Segment Open

-- ==== Sys2Proof/Laws/Ops.lean ====
section
/-! SUPPORT. What each shared operation of Machine/Ops.lean and of the command path can change: the state without the parts
it may write is the state before without them. -/

namespace Sys2Proof.Machine

/-- The state without what an event writes: the recorder's sources, and registers. -/
def State.butEvents (s : State) : State := { s with srcs := [], regs := [] }

/-- The state without what a token's arrival may write. -/
def State.butTokens (s : State) : State :=
  { s with srcs := [], regs := [], creditFlights := [], charges := [], parts := [], quires := [], stitchers := [] }

/-- The state without its charges. -/
def State.butCharges (s : State) : State := { s with charges := [] }

/-- The state without what a firing fault may write. -/
def State.butFaults (s : State) : State :=
  { s with srcs := [], regs := [], creditFlights := [], charges := [], parts := [], quires := [], stitchers := [], flights := [], stew := .init }

/-- The state without what the completion of a notice may write. -/
def State.butNotices (s : State) : State := { s with srcs := [], regs := [], notices := [], comps := [] }

theorem State.butTokens_of {s t : State} (h : t.butEvents = s.butEvents) : t.butTokens = s.butTokens :=
  congrArg (fun x : State =>
    { x with creditFlights := [], charges := [], parts := [], quires := [], stitchers := [] }) h

theorem State.butFaults_of {s t : State} (h : t.butTokens = s.butTokens) : t.butFaults = s.butFaults :=
  congrArg (fun x : State => { x with flights := [], stew := .init }) h

theorem State.butNotices_of {s t : State} (h : t.butEvents = s.butEvents) : t.butNotices = s.butNotices :=
  congrArg (fun x : State => { x with notices := [], comps := [] }) h

/-! What states that agree so far have in common. -/

theorem State.pending_of_butEvents {s t : State} (h : t.butEvents = s.butEvents) : t.pending = s.pending :=
  (congrArg State.pending h :)
theorem State.quires_of_butEvents {s t : State} (h : t.butEvents = s.butEvents) : t.quires = s.quires :=
  (congrArg State.quires h :)
theorem State.stitchers_of_butEvents {s t : State} (h : t.butEvents = s.butEvents) : t.stitchers = s.stitchers :=
  (congrArg State.stitchers h :)
theorem State.parts_of_butEvents {s t : State} (h : t.butEvents = s.butEvents) : t.parts = s.parts :=
  (congrArg State.parts h :)
theorem State.mem_of_butEvents {s t : State} (h : t.butEvents = s.butEvents) : t.mem = s.mem :=
  (congrArg State.mem h :)
theorem State.ctlPage_of_butEvents {s t : State} (h : t.butEvents = s.butEvents) : t.ctlPage = s.ctlPage :=
  (congrArg State.ctlPage h :)
theorem State.cmdArea_of_butEvents {s t : State} (h : t.butEvents = s.butEvents) : t.cmdArea = s.cmdArea :=
  (congrArg State.cmdArea h :)
theorem State.stew_of_butEvents {s t : State} (h : t.butEvents = s.butEvents) : t.stew = s.stew :=
  (congrArg State.stew h :)
theorem State.now_of_butEvents {s t : State} (h : t.butEvents = s.butEvents) : t.now = s.now :=
  (congrArg State.now h :)
theorem State.timeBase_of_butEvents {s t : State} (h : t.butEvents = s.butEvents) : t.timeBase = s.timeBase :=
  (congrArg State.timeBase h :)
theorem State.notices_of_butEvents {s t : State} (h : t.butEvents = s.butEvents) : t.notices = s.notices :=
  (congrArg State.notices h :)
theorem State.comps_of_butEvents {s t : State} (h : t.butEvents = s.butEvents) : t.comps = s.comps :=
  (congrArg State.comps h :)
theorem State.spine_of_butEvents {s t : State} (h : t.butEvents = s.butEvents) : t.spine = s.spine :=
  (congrArg State.spine h :)
theorem State.flights_of_butEvents {s t : State} (h : t.butEvents = s.butEvents) : t.flights = s.flights :=
  (congrArg State.flights h :)
theorem State.creditFlights_of_butEvents {s t : State} (h : t.butEvents = s.butEvents) : t.creditFlights = s.creditFlights :=
  (congrArg State.creditFlights h :)
theorem State.freeCount_of_butEvents {s t : State} (h : t.butEvents = s.butEvents) : t.freeCount = s.freeCount :=
  (congrArg State.freeCount h :)
theorem State.memMark_of_butEvents {s t : State} (h : t.butEvents = s.butEvents) : t.memMark = s.memMark :=
  (congrArg State.memMark h :)

theorem State.pending_of_butTokens {s t : State} (h : t.butTokens = s.butTokens) : t.pending = s.pending :=
  (congrArg State.pending h :)
theorem State.mem_of_butTokens {s t : State} (h : t.butTokens = s.butTokens) : t.mem = s.mem :=
  (congrArg State.mem h :)
theorem State.ctlPage_of_butTokens {s t : State} (h : t.butTokens = s.butTokens) : t.ctlPage = s.ctlPage :=
  (congrArg State.ctlPage h :)
theorem State.cmdArea_of_butTokens {s t : State} (h : t.butTokens = s.butTokens) : t.cmdArea = s.cmdArea :=
  (congrArg State.cmdArea h :)
theorem State.stew_of_butTokens {s t : State} (h : t.butTokens = s.butTokens) : t.stew = s.stew :=
  (congrArg State.stew h :)
theorem State.now_of_butTokens {s t : State} (h : t.butTokens = s.butTokens) : t.now = s.now :=
  (congrArg State.now h :)
theorem State.notices_of_butTokens {s t : State} (h : t.butTokens = s.butTokens) : t.notices = s.notices :=
  (congrArg State.notices h :)
theorem State.comps_of_butTokens {s t : State} (h : t.butTokens = s.butTokens) : t.comps = s.comps :=
  (congrArg State.comps h :)
theorem State.spine_of_butTokens {s t : State} (h : t.butTokens = s.butTokens) : t.spine = s.spine :=
  (congrArg State.spine h :)
theorem State.flights_of_butTokens {s t : State} (h : t.butTokens = s.butTokens) : t.flights = s.flights :=
  (congrArg State.flights h :)
theorem State.freeCount_of_butTokens {s t : State} (h : t.butTokens = s.butTokens) : t.freeCount = s.freeCount :=
  (congrArg State.freeCount h :)
theorem State.memMark_of_butTokens {s t : State} (h : t.butTokens = s.butTokens) : t.memMark = s.memMark :=
  (congrArg State.memMark h :)

theorem State.pending_of_butFaults {s t : State} (h : t.butFaults = s.butFaults) : t.pending = s.pending :=
  (congrArg State.pending h :)
theorem State.mem_of_butFaults {s t : State} (h : t.butFaults = s.butFaults) : t.mem = s.mem :=
  (congrArg State.mem h :)
theorem State.ctlPage_of_butFaults {s t : State} (h : t.butFaults = s.butFaults) : t.ctlPage = s.ctlPage :=
  (congrArg State.ctlPage h :)
theorem State.cmdArea_of_butFaults {s t : State} (h : t.butFaults = s.butFaults) : t.cmdArea = s.cmdArea :=
  (congrArg State.cmdArea h :)
theorem State.now_of_butFaults {s t : State} (h : t.butFaults = s.butFaults) : t.now = s.now :=
  (congrArg State.now h :)
theorem State.notices_of_butFaults {s t : State} (h : t.butFaults = s.butFaults) : t.notices = s.notices :=
  (congrArg State.notices h :)
theorem State.comps_of_butFaults {s t : State} (h : t.butFaults = s.butFaults) : t.comps = s.comps :=
  (congrArg State.comps h :)
theorem State.spine_of_butFaults {s t : State} (h : t.butFaults = s.butFaults) : t.spine = s.spine :=
  (congrArg State.spine h :)
theorem State.freeCount_of_butFaults {s t : State} (h : t.butFaults = s.butFaults) : t.freeCount = s.freeCount :=
  (congrArg State.freeCount h :)
theorem State.memMark_of_butFaults {s t : State} (h : t.butFaults = s.butFaults) : t.memMark = s.memMark :=
  (congrArg State.memMark h :)

theorem State.pending_of_butNotices {s t : State} (h : t.butNotices = s.butNotices) : t.pending = s.pending :=
  (congrArg State.pending h :)
theorem State.quires_of_butNotices {s t : State} (h : t.butNotices = s.butNotices) : t.quires = s.quires :=
  (congrArg State.quires h :)
theorem State.stitchers_of_butNotices {s t : State} (h : t.butNotices = s.butNotices) : t.stitchers = s.stitchers :=
  (congrArg State.stitchers h :)
theorem State.parts_of_butNotices {s t : State} (h : t.butNotices = s.butNotices) : t.parts = s.parts :=
  (congrArg State.parts h :)
theorem State.mem_of_butNotices {s t : State} (h : t.butNotices = s.butNotices) : t.mem = s.mem :=
  (congrArg State.mem h :)
theorem State.ctlPage_of_butNotices {s t : State} (h : t.butNotices = s.butNotices) : t.ctlPage = s.ctlPage :=
  (congrArg State.ctlPage h :)
theorem State.cmdArea_of_butNotices {s t : State} (h : t.butNotices = s.butNotices) : t.cmdArea = s.cmdArea :=
  (congrArg State.cmdArea h :)
theorem State.stew_of_butNotices {s t : State} (h : t.butNotices = s.butNotices) : t.stew = s.stew :=
  (congrArg State.stew h :)
theorem State.now_of_butNotices {s t : State} (h : t.butNotices = s.butNotices) : t.now = s.now :=
  (congrArg State.now h :)
theorem State.spine_of_butNotices {s t : State} (h : t.butNotices = s.butNotices) : t.spine = s.spine :=
  (congrArg State.spine h :)
theorem State.flights_of_butNotices {s t : State} (h : t.butNotices = s.butNotices) : t.flights = s.flights :=
  (congrArg State.flights h :)
theorem State.creditFlights_of_butNotices {s t : State} (h : t.butNotices = s.butNotices) : t.creditFlights = s.creditFlights :=
  (congrArg State.creditFlights h :)
theorem State.freeCount_of_butNotices {s t : State} (h : t.butNotices = s.butNotices) : t.freeCount = s.freeCount :=
  (congrArg State.freeCount h :)
theorem State.memMark_of_butNotices {s t : State} (h : t.butNotices = s.butNotices) : t.memMark = s.memMark :=
  (congrArg State.memMark h :)

/-- A fold of operations that keep a part of the state keeps it. -/
theorem State.foldl_rest {α β : Type} (m : State → α) (f : State → β → State) (h : ∀ t b, m (f t b) = m t) (l : List β) (s : State) :
    m (l.foldl f s) = m s := by
  induction l generalizing s with
  | nil => rfl
  | cons b l ih => rw [List.foldl_cons, ih, h]

/-! The named updates. -/

@[simp] theorem State.butEvents_wr (s : State) (b : Nat) (r : Reg) (v : BitVec 32) :
    (s.wr b r v).butEvents = s.butEvents := (rfl)
@[simp] theorem State.butEvents_setF (s : State) (b : Nat) (g : Fld) (v : Nat) :
    (s.setF b g v).butEvents = s.butEvents := (rfl)
@[simp] theorem State.butEvents_incF (s : State) (b : Nat) (g : Fld) (n : Nat) :
    (s.incF b g n).butEvents = s.butEvents := (rfl)

@[simp] theorem State.butTokens_wr (s : State) (b : Nat) (r : Reg) (v : BitVec 32) :
    (s.wr b r v).butTokens = s.butTokens := (rfl)
@[simp] theorem State.butTokens_setF (s : State) (b : Nat) (g : Fld) (v : Nat) :
    (s.setF b g v).butTokens = s.butTokens := (rfl)
@[simp] theorem State.butTokens_incF (s : State) (b : Nat) (g : Fld) (n : Nat) :
    (s.incF b g n).butTokens = s.butTokens := (rfl)
@[simp] theorem State.butTokens_setSt (s : State) (u : StId) (x : Stitcher) :
    (s.setSt u x).butTokens = s.butTokens := (rfl)
@[simp] theorem State.butTokens_updSt (s : State) (u : StId) (k : Stitcher → Stitcher) :
    (s.updSt u k).butTokens = s.butTokens := (rfl)
@[simp] theorem State.butTokens_setQu (s : State) (q : QuireId) (x : Quire) :
    (s.setQu q x).butTokens = s.butTokens := (rfl)
@[simp] theorem State.butTokens_updQu (s : State) (q : QuireId) (k : Quire → Quire) :
    (s.updQu q k).butTokens = s.butTokens := (rfl)
@[simp] theorem State.butTokens_setPart (s : State) (p : PartId) (x : Part) :
    (s.setPart p x).butTokens = s.butTokens := (rfl)
@[simp] theorem State.butTokens_updPart (s : State) (p : PartId) (k : Part → Part) :
    (s.updPart p k).butTokens = s.butTokens := (rfl)

@[simp] theorem State.butFaults_wr (s : State) (b : Nat) (r : Reg) (v : BitVec 32) :
    (s.wr b r v).butFaults = s.butFaults := (rfl)
@[simp] theorem State.butFaults_setF (s : State) (b : Nat) (g : Fld) (v : Nat) :
    (s.setF b g v).butFaults = s.butFaults := (rfl)
@[simp] theorem State.butFaults_incF (s : State) (b : Nat) (g : Fld) (n : Nat) :
    (s.incF b g n).butFaults = s.butFaults := (rfl)
@[simp] theorem State.butFaults_setSt (s : State) (u : StId) (x : Stitcher) :
    (s.setSt u x).butFaults = s.butFaults := (rfl)
@[simp] theorem State.butFaults_updSt (s : State) (u : StId) (k : Stitcher → Stitcher) :
    (s.updSt u k).butFaults = s.butFaults := (rfl)
@[simp] theorem State.butFaults_setQu (s : State) (q : QuireId) (x : Quire) :
    (s.setQu q x).butFaults = s.butFaults := (rfl)
@[simp] theorem State.butFaults_updQu (s : State) (q : QuireId) (k : Quire → Quire) :
    (s.updQu q k).butFaults = s.butFaults := (rfl)
@[simp] theorem State.butFaults_setPart (s : State) (p : PartId) (x : Part) :
    (s.setPart p x).butFaults = s.butFaults := (rfl)
@[simp] theorem State.butFaults_updPart (s : State) (p : PartId) (k : Part → Part) :
    (s.updPart p k).butFaults = s.butFaults := (rfl)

Segment Closed

Aim of the task -
The answer must be every line of the listing that holds the word "without".

Exercise result -
/-! SUPPORT. What each shared operation of Machine/Ops.lean and of the command path can change: the state without the parts
it may write is the state before without them. -/
/-- The state without what an event writes: the recorder's sources, and registers. -/
/-- The state without what a token's arrival may write. -/
/-- The state without its charges. -/
/-- The state without what a firing fault may write. -/
/-- The state without what the completion of a notice may write. -/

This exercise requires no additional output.